*YOUR INSTRUCTIONS*:
Output exactly, with nothing added, the entries from the first line through the line with "def State.prevSlot (s".

*SOURCE INFORMATION*:
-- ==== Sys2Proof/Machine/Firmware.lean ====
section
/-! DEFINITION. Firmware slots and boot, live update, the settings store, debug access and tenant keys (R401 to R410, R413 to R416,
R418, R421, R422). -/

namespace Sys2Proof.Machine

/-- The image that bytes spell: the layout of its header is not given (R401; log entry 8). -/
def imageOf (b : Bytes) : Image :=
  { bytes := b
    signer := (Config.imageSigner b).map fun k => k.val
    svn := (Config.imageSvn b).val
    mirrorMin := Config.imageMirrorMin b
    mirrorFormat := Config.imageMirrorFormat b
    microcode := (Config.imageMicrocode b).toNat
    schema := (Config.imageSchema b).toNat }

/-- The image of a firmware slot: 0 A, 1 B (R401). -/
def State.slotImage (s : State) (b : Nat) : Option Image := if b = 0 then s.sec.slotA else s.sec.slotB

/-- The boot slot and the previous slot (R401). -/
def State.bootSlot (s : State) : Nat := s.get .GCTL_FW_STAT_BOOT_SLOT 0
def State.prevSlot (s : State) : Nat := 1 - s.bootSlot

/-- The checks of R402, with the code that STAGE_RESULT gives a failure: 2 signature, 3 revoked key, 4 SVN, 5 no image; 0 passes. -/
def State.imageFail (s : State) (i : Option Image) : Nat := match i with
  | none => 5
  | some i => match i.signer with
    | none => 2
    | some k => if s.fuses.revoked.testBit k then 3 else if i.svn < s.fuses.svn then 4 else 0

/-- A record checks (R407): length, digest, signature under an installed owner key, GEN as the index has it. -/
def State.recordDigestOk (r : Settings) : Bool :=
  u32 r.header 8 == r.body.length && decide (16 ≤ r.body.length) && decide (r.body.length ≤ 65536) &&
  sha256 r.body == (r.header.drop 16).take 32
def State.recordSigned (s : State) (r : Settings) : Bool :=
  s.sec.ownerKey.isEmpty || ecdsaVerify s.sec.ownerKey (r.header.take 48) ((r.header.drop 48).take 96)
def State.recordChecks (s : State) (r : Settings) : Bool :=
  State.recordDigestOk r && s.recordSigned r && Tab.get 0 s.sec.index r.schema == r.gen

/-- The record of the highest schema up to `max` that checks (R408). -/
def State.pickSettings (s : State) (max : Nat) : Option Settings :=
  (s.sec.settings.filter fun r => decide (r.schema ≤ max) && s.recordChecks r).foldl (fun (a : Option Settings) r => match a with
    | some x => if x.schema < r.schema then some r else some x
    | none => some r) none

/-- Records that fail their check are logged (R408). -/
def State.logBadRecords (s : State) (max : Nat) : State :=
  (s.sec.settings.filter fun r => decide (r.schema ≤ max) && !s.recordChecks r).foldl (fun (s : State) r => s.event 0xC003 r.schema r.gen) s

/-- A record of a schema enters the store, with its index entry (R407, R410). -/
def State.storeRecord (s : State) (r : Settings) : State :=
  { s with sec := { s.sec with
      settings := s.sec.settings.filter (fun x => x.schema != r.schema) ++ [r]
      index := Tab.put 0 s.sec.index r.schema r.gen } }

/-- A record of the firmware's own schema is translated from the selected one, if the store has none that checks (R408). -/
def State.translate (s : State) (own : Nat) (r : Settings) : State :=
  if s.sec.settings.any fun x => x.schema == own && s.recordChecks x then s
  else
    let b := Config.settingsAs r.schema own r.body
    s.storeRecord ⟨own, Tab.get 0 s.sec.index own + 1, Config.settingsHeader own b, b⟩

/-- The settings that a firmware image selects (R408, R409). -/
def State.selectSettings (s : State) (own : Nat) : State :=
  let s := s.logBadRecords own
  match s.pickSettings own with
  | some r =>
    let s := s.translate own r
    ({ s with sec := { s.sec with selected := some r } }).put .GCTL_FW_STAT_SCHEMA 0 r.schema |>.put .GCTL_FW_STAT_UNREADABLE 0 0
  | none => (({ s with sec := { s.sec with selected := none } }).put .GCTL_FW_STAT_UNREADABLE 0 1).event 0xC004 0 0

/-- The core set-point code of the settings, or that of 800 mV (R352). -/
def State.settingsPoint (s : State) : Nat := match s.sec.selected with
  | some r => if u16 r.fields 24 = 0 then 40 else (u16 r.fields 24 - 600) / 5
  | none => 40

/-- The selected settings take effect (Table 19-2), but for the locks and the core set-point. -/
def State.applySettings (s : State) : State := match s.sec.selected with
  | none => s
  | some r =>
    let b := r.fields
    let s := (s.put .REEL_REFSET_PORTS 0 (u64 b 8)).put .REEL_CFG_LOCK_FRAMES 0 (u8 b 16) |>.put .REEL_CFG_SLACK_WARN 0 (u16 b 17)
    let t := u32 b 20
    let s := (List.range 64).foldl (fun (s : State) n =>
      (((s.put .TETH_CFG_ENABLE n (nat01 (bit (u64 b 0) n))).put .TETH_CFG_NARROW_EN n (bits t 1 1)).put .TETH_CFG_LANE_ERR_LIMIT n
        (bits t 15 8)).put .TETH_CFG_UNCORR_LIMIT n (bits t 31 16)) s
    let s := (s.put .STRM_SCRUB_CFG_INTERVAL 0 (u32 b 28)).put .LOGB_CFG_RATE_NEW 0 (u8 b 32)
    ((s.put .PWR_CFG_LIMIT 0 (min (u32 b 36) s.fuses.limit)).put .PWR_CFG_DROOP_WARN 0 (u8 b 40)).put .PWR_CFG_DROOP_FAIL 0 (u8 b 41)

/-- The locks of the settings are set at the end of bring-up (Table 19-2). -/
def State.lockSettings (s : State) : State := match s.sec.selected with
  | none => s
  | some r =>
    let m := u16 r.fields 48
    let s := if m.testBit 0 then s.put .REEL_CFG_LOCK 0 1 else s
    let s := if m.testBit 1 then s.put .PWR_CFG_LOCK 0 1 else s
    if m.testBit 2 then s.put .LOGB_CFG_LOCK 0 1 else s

*ANSWER FOR THE TASK*:
-- ==== Sys2Proof/Machine/Firmware.lean ====
section
/-! DEFINITION. Firmware slots and boot, live update, the settings store, debug access and tenant keys (R401 to R410, R413 to R416,
R418, R421, R422). -/

namespace Sys2Proof.Machine

/-- The image that bytes spell: the layout of its header is not given (R401; log entry 8). -/
def imageOf (b : Bytes) : Image :=
  { bytes := b
    signer := (Config.imageSigner b).map fun k => k.val
    svn := (Config.imageSvn b).val
    mirrorMin := Config.imageMirrorMin b
    mirrorFormat := Config.imageMirrorFormat b
    microcode := (Config.imageMicrocode b).toNat
    schema := (Config.imageSchema b).toNat }

/-- The image of a firmware slot: 0 A, 1 B (R401). -/
def State.slotImage (s : State) (b : Nat) : Option Image := if b = 0 then s.sec.slotA else s.sec.slotB

/-- The boot slot and the previous slot (R401). -/
def State.bootSlot (s : State) : Nat := s.get .GCTL_FW_STAT_BOOT_SLOT 0
def State.prevSlot (s : State) : Nat := 1 - s.bootSlot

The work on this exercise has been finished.